/-! ## The obligations -/

/-- Settles O1: each part is the construction lemma of its field; the font bytes are `standardFont` read back. -/
theorem resetStateIsAsSpecified : Obligations.ResetStateIsAsSpecified := by
  unfold Obligations.ResetStateIsAsSpecified
  have hfont : State.reset.mem.readBytes 0 80 = standardFont.toList := readBytes_font_construct _ _
  have hzero : ∀ (params : Params) (font : Font) (a : Nat), 80 ≤ a → a < memSize →
      (State.construct params font).mem.get a = 0x00#8 := fun _ font _ h _ => resetByte_of_ge font h
  exact ⟨reg_construct _ _, rfl, pc_toNat_construct _ _, rfl, rfl, rfl,
    fun k => ⟨keyDown_noKeys k, keyDown_noKeys k⟩, cell_clearScreen, rfl, rfl, rfl, hfont,
    fun params font => ⟨resetByte_of_lt font, hzero params font⟩, hzero _ _, fetchWord_construct _ _⟩

/-- Settles O15: the invariant holds after every construction, and the reset state is one. -/
theorem resetSatisfiesTheInvariant : Obligations.ResetSatisfiesTheInvariant :=
  ⟨inv_construct thisHardware standardFont, inv_construct⟩

end Sys2Proof.Proofs
end

section
/-! PROOFS. What the host reads: the fields of the status port (10_state.md R49), the codes of the tables
(60_exceptions.md R331, R332, R362) and the tone (R366). -/

namespace Sys2Proof.Proofs

open Sys2Proof.Machine

/-! ## The status port -/

theorem status_waiting (s : State) : s.status.waiting = if s.waiting = true then 1#1 else 0#1 := by
  cases h : s.waiting <;> simp [State.status, h]

theorem status_waitReg_toNat (s : State) : s.status.waitReg.toNat = s.waitReg.val := rfl

theorem status_of_active {s : State} (h : s.run = .active) : s.status.run = 0#2 ∧ s.status.faultKind = 0#3 := by
  simp [State.status, h, runCode, faultKindCode]

theorem status_of_terminated {s : State} (h : s.run = .terminated) :
    s.status.run = 1#2 ∧ s.status.faultKind = 0#3 := by
  simp [State.status, h, runCode, faultKindCode]

theorem status_of_faulted {s : State} {k : FaultKind} (h : s.run = .faulted k) :
    s.status.run = 2#2 ∧ s.status.faultKind = faultCode k := by
  simp [State.status, h, runCode, faultKindCode]

theorem toneOn_iff (s : State) : s.toneOn = true ↔ s.sound ≠ 0x00#8 :=
  bne_iff_ne

/-! ## The obligation -/

/-- Settles O60: the status fields and the tone by their lemmas, the three tables row by row as they are defined. -/
theorem hostCodesAreThoseOfTheTables : Obligations.HostCodesAreThoseOfTheTables := by
  unfold Obligations.HostCodesAreThoseOfTheTables
  refine ⟨fun s => ?status, ?faultKinds, ?outcomes, ?classes⟩
  case status =>
    exact ⟨status_waiting s, status_waitReg_toNat s, status_of_active, status_of_terminated,
      fun _ => status_of_faulted, toneOn_iff s⟩
  case faultKinds => exact ⟨rfl, rfl, rfl, rfl, rfl, rfl⟩
  case outcomes => exact ⟨rfl, rfl, fun _ => rfl, rfl, fun _ => rfl, rfl, fun _ => rfl, fun _ => rfl⟩
  case classes => exact ⟨rfl, rfl, rfl, rfl, rfl, rfl⟩

end Sys2Proof.Proofs
end

section
/-! PROOFS. Control flow (41_control_flow.md): HALT, SYS, the jumps, CALL and the skips. First how their words decode
(30_encoding.md R107, R108, R112), then what their handlers answer, then the obligations. -/

namespace Sys2Proof.Proofs

open Sys2Proof.Machine Sys2Proof.Laws

/-! ## The words of groups 0 to 5, 9 and B -/

theorem encodeNnn_right_inj {op : BitVec 4} {a b : BitVec 12} : encodeNnn op a = encodeNnn op b ↔ a = b := by
  refine ⟨fun h => ?_, fun h => h ▸ rfl⟩
  simpa using congrArg (fun w => (fieldsOf w).NNN) h

/-- The 0NNN words that are no SYS differ from it in NNN alone. -/
theorem decode_group0_sys {nnn : BitVec 12} (hHalt : nnn ≠ 0x000#12) (hCls : nnn ≠ 0x0E0#12) (hRet : nnn ≠ 0x0EE#12) :
    decode (encodeNnn 0x0#4 nnn) = .ok (.sys nnn) := by
  have differs {k : BitVec 12} (h : nnn ≠ k) : encodeNnn 0x0#4 nnn ≠ encodeNnn 0x0#4 k := mt encodeNnn_right_inj.mp h
  have h0 : encodeNnn 0x0#4 nnn ≠ 0x0000#16 := differs hHalt
  have h1 : encodeNnn 0x0#4 nnn ≠ 0x00E0#16 := differs hCls
  have h2 : encodeNnn 0x0#4 nnn ≠ 0x00EE#16 := differs hRet
  simp [decode, selectHandler, selectGroup0, h0, h1, h2]

@[simp] theorem decode_group1 (nnn : BitVec 12) : decode (encodeNnn 0x1#4 nnn) = .ok (.jp nnn) := by
  simp [decode, selectHandler]

@[simp] theorem decode_group2 (nnn : BitVec 12) : decode (encodeNnn 0x2#4 nnn) = .ok (.call nnn) := by
  simp [decode, selectHandler]

@[simp] theorem decode_group3 (x : Reg) (nn : Byte) : decode (encodeXnn 0x3#4 x nn) = .ok (.seVxNn x nn) := by
  simp [decode, selectHandler]

@[simp] theorem decode_group4 (x : Reg) (nn : Byte) : decode (encodeXnn 0x4#4 x nn) = .ok (.sneVxNn x nn) := by
  simp [decode, selectHandler]

@[simp] theorem decode_group5 (x y : Reg) (n : BitVec 4) :
    decode (encodeXyn 0x5#4 x y n) = if n = 0x0#4 then .ok (.seVxVy x y) else .error .noPattern := by
  simp [decode, selectHandler]

@[simp] theorem decode_group9 (x y : Reg) (n : BitVec 4) :
    decode (encodeXyn 0x9#4 x y n) = if n = 0x0#4 then .ok (.sneVxVy x y) else .error .noPattern := by
  simp [decode, selectHandler]

@[simp] theorem decode_groupB (nnn : BitVec 12) : decode (encodeNnn 0xB#4 nnn) = .ok (.jpV0 nnn) := by
  simp [decode, selectHandler]

/-! ## The handlers -/

/-- A skip on equality: the SE instructions. -/
theorem skipWhen_beq (a b : Byte) (s : State) :
    ∃ t, skipWhen (a == b) s = .next t ∧ OnlyControl s t ∧ (a = b → Skips s t) ∧ (a ≠ b → Continues s t) := by
  simpa using skipWhen_spec (a == b) s

/-- A skip on inequality: the SNE instructions. -/
theorem skipWhen_bne (a b : Byte) (s : State) :
    ∃ t, skipWhen (a != b) s = .next t ∧ OnlyControl s t ∧ (a ≠ b → Skips s t) ∧ (a = b → Continues s t) := by
  simpa using skipWhen_spec (a != b) s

### Exercise instructions:
The response must give every line from the material above that holds the string "differs".

### Solution to the problem:
  have differs {k : BitVec 12} (h : nnn ≠ k) : encodeNnn 0x0#4 nnn ≠ encodeNnn 0x0#4 k := mt encodeNnn_right_inj.mp h
  have h0 : encodeNnn 0x0#4 nnn ≠ 0x0000#16 := differs hHalt
  have h1 : encodeNnn 0x0#4 nnn ≠ 0x00E0#16 := differs hCls
  have h2 : encodeNnn 0x0#4 nnn ≠ 0x00EE#16 := differs hRet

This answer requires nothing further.